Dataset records
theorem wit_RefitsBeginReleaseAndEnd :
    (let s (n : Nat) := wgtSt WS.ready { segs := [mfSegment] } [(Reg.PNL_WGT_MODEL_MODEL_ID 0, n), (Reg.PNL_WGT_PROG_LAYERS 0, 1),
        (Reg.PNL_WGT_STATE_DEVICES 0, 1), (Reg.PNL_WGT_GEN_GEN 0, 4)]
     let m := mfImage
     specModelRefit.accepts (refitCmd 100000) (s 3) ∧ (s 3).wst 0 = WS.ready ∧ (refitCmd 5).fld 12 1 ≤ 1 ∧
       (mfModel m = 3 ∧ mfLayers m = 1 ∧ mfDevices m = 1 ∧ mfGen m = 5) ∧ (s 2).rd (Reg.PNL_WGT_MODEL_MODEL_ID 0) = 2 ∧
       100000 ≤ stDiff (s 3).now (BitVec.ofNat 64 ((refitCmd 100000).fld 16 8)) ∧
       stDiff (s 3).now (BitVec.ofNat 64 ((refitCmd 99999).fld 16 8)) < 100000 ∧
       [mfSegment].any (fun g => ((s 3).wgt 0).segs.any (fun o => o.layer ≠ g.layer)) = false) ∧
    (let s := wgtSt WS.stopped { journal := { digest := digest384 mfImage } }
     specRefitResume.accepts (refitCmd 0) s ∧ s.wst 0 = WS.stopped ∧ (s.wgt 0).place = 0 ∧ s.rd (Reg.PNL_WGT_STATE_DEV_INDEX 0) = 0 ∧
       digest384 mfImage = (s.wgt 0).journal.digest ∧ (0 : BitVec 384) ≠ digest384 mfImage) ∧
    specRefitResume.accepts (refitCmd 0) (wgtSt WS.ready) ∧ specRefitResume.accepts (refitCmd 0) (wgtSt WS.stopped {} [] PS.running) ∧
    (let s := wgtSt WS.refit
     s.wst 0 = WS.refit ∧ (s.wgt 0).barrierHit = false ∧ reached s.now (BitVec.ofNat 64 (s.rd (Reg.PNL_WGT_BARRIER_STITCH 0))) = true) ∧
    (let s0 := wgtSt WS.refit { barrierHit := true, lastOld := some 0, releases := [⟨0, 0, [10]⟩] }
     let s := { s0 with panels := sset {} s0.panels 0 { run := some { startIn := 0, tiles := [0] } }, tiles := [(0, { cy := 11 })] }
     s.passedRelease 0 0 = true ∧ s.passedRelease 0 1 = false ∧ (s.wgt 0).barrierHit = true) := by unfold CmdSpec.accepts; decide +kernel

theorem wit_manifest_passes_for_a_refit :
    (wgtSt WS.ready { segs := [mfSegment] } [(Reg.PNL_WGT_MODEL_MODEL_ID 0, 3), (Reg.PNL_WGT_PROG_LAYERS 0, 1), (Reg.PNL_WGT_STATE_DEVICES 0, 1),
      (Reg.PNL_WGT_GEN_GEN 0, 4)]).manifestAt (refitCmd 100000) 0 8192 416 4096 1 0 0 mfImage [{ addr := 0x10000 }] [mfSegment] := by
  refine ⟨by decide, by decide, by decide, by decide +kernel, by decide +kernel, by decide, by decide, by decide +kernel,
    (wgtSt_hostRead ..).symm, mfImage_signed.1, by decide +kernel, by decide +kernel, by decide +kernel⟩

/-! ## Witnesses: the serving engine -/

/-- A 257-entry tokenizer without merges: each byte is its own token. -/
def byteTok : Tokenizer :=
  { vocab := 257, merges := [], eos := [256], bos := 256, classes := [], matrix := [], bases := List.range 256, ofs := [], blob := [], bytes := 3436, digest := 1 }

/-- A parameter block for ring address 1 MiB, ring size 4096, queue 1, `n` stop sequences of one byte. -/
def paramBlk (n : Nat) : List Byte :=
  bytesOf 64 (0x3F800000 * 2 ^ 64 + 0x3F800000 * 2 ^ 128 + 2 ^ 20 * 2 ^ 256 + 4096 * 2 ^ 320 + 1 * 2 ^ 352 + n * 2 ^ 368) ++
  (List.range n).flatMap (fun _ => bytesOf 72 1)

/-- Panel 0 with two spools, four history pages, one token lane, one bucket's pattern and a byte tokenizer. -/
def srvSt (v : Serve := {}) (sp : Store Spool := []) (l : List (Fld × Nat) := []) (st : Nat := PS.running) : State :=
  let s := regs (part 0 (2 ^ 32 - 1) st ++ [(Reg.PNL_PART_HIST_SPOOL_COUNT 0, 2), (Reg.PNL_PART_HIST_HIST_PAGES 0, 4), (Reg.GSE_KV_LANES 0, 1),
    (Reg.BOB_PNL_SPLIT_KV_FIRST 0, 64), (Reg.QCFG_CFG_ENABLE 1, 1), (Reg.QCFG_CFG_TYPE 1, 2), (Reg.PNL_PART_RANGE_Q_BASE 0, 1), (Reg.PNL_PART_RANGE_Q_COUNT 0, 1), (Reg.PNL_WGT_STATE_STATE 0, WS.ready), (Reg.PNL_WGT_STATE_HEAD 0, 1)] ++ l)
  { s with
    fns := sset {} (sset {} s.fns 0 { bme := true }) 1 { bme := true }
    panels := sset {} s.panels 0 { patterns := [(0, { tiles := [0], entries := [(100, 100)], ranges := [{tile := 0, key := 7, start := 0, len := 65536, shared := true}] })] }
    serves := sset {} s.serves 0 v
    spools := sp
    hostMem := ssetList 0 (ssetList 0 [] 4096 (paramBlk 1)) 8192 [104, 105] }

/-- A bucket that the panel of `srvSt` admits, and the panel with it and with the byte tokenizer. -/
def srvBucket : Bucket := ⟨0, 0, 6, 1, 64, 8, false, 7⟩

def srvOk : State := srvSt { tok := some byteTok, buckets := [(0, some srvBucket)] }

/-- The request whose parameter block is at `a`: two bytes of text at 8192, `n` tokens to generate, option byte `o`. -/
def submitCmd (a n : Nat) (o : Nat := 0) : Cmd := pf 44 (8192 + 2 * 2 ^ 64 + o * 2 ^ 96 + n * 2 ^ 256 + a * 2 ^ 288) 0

==

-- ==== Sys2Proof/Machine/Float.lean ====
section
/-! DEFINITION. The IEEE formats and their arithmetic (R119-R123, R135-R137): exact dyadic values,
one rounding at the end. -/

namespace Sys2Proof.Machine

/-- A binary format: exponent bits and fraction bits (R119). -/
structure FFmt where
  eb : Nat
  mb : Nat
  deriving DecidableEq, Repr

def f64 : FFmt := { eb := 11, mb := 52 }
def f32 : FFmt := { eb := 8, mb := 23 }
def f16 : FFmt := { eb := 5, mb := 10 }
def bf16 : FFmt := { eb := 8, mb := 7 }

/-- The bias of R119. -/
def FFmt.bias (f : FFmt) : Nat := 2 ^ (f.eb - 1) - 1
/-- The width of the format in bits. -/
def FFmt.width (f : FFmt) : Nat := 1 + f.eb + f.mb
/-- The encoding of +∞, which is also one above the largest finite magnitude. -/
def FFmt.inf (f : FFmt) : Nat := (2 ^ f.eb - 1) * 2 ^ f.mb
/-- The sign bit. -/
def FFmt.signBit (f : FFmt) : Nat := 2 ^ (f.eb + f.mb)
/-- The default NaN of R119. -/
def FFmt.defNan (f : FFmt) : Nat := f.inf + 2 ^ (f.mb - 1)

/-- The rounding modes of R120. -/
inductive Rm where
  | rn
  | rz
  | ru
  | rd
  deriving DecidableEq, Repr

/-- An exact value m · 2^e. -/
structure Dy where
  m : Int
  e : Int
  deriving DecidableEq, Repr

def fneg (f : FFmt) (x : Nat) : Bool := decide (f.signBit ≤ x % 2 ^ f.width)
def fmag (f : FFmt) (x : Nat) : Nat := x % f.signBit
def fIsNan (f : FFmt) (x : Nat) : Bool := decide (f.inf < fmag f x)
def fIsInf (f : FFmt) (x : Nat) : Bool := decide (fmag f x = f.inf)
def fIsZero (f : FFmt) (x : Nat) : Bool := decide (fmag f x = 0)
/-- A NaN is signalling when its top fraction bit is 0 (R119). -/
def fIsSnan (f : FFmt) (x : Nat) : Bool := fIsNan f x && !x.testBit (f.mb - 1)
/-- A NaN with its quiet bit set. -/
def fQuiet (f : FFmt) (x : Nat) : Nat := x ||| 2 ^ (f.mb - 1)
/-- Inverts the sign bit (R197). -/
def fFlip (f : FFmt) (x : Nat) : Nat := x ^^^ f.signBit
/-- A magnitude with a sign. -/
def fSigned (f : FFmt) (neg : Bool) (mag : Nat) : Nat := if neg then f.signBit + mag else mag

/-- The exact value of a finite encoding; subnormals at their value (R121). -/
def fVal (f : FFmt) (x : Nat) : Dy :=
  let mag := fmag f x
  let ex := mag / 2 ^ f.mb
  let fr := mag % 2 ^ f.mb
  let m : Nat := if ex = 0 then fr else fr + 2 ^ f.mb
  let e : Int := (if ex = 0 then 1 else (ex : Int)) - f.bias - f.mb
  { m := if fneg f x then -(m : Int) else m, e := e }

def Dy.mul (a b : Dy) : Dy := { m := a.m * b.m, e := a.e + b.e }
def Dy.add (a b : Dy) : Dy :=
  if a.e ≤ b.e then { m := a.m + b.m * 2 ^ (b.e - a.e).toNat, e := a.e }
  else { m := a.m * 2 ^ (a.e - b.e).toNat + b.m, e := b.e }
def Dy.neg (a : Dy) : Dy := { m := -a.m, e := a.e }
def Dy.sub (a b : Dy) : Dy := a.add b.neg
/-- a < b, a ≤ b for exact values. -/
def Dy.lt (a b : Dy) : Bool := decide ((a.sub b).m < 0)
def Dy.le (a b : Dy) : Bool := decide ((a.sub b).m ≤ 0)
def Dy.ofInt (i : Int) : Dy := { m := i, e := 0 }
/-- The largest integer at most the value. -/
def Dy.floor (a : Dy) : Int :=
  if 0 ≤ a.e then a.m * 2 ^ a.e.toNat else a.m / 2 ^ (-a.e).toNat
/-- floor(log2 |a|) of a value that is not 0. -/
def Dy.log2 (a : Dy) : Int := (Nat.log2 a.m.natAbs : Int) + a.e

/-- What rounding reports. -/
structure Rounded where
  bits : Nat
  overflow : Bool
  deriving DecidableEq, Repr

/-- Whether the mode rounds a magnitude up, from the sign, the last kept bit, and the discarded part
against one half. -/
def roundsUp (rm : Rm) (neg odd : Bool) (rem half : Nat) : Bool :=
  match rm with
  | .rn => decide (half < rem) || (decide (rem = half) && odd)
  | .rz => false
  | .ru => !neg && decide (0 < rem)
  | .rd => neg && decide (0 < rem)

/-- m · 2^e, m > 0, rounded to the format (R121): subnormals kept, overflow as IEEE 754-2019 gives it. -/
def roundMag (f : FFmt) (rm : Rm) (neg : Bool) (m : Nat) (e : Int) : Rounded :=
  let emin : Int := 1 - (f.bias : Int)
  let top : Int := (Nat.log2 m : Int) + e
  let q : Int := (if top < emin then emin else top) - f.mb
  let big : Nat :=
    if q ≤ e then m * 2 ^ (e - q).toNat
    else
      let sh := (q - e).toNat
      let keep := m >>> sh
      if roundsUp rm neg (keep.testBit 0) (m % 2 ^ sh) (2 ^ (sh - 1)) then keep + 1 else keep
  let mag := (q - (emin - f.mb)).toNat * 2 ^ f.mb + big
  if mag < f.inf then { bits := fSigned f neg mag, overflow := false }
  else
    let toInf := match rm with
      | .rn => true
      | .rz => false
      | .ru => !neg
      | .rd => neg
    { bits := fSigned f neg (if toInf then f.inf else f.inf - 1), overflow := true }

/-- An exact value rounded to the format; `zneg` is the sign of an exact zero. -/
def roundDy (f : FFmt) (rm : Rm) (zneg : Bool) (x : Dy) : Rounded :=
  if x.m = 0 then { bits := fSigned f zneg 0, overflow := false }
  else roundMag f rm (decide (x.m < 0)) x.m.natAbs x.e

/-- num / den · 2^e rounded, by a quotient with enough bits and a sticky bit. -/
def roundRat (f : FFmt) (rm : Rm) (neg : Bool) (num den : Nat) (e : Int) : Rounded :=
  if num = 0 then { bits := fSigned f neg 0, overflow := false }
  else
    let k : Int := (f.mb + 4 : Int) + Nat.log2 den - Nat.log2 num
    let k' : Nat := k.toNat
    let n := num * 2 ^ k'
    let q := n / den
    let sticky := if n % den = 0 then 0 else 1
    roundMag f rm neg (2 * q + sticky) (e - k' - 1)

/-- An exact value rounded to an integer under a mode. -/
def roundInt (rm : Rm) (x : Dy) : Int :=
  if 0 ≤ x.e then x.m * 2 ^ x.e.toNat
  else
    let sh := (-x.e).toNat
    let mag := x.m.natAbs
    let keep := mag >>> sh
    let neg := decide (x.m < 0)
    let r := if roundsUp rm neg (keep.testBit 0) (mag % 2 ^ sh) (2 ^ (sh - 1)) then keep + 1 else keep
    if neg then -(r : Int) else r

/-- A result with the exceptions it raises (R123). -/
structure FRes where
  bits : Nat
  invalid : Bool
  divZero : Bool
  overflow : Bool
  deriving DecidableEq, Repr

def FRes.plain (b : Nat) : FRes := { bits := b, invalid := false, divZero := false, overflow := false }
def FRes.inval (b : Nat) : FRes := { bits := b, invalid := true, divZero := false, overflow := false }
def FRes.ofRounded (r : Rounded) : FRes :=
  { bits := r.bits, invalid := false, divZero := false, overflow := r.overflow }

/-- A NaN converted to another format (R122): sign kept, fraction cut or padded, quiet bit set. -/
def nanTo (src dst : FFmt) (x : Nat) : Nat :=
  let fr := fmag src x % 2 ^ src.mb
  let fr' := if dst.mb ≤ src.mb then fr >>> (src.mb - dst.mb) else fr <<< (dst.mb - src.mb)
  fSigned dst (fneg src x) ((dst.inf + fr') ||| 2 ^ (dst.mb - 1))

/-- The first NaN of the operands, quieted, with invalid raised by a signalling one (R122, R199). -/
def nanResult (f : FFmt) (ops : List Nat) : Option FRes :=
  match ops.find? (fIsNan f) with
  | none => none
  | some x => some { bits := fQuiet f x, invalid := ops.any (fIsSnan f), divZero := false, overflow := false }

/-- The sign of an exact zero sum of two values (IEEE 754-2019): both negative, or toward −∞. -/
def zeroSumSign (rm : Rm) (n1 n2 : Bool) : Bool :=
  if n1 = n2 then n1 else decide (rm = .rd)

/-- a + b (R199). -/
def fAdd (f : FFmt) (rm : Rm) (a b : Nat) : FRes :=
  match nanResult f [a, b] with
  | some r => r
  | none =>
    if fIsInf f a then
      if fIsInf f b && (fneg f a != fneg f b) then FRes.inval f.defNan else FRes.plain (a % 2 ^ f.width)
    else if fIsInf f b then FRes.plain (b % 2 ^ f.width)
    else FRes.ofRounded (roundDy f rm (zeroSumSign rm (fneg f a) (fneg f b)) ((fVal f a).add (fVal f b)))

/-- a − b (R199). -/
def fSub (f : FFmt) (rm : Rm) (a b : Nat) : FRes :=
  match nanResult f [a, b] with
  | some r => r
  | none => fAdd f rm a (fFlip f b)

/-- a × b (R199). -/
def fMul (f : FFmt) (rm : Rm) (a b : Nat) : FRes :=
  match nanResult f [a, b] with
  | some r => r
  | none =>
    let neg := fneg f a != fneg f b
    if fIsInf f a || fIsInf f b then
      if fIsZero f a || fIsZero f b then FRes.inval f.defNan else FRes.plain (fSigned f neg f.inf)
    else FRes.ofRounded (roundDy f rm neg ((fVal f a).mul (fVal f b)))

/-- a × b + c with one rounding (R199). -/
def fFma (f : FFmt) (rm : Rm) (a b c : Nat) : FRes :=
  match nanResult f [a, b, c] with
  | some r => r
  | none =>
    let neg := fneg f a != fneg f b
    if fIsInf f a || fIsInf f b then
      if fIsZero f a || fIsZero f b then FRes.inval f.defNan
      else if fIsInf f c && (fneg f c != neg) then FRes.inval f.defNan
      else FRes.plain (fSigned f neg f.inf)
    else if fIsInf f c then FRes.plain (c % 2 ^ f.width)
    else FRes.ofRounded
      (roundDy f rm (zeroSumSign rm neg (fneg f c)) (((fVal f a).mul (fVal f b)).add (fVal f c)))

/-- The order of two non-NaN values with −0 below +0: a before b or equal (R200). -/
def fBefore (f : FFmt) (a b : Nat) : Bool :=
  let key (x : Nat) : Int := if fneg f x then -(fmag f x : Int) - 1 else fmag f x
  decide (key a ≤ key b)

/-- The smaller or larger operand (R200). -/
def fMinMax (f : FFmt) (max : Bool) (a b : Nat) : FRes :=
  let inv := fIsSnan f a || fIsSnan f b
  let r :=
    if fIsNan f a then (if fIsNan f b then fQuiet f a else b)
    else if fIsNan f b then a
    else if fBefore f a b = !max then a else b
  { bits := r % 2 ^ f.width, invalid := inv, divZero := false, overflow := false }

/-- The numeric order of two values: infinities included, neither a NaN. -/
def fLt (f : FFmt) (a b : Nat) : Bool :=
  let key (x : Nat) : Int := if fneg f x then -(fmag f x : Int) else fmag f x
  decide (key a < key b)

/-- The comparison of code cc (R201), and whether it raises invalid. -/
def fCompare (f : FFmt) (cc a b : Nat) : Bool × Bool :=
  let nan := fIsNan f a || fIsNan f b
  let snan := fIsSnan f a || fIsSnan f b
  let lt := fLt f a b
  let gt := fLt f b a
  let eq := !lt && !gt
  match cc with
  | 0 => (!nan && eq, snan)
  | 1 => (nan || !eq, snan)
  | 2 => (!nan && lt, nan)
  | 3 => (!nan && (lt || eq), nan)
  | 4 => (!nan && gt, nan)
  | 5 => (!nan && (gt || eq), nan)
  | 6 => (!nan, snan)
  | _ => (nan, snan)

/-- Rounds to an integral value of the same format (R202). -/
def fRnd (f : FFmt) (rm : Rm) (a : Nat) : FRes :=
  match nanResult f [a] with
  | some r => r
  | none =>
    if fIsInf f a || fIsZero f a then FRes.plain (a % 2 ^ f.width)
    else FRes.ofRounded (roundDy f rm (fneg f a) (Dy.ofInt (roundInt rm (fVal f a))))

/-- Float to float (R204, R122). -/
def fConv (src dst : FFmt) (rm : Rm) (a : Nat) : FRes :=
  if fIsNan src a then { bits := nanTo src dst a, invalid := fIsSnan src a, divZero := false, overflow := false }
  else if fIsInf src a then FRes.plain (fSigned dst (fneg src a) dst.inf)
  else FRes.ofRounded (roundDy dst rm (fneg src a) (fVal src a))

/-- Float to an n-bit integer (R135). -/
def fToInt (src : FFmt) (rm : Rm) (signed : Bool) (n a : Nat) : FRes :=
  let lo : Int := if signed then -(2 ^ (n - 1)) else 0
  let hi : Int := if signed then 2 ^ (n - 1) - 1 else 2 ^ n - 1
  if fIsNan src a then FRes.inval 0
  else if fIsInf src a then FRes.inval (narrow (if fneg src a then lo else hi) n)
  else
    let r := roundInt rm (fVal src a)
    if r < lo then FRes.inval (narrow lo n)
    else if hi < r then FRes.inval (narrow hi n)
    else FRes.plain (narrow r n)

- _Work order_:
Reproduce only the lines above spanning from the line containing "specRefitResume.accepts (refitCmd 0) s" through the line containing "s0 with panels", word for word.

- _Written response_:
     specRefitResume.accepts (refitCmd 0) s ∧ s.wst 0 = WS.stopped ∧ (s.wgt 0).place = 0 ∧ s.rd (Reg.PNL_WGT_STATE_DEV_INDEX 0) = 0 ∧
       digest384 mfImage = (s.wgt 0).journal.digest ∧ (0 : BitVec 384) ≠ digest384 mfImage) ∧
    specRefitResume.accepts (refitCmd 0) (wgtSt WS.ready) ∧ specRefitResume.accepts (refitCmd 0) (wgtSt WS.stopped {} [] PS.running) ∧
    (let s := wgtSt WS.refit
     s.wst 0 = WS.refit ∧ (s.wgt 0).barrierHit = false ∧ reached s.now (BitVec.ofNat 64 (s.rd (Reg.PNL_WGT_BARRIER_STITCH 0))) = true) ∧
    (let s0 := wgtSt WS.refit { barrierHit := true, lastOld := some 0, releases := [⟨0, 0, [10]⟩] }
     let s := { s0 with panels := sset {} s0.panels 0 { run := some { startIn := 0, tiles := [0] } }, tiles := [(0, { cy := 11 })] }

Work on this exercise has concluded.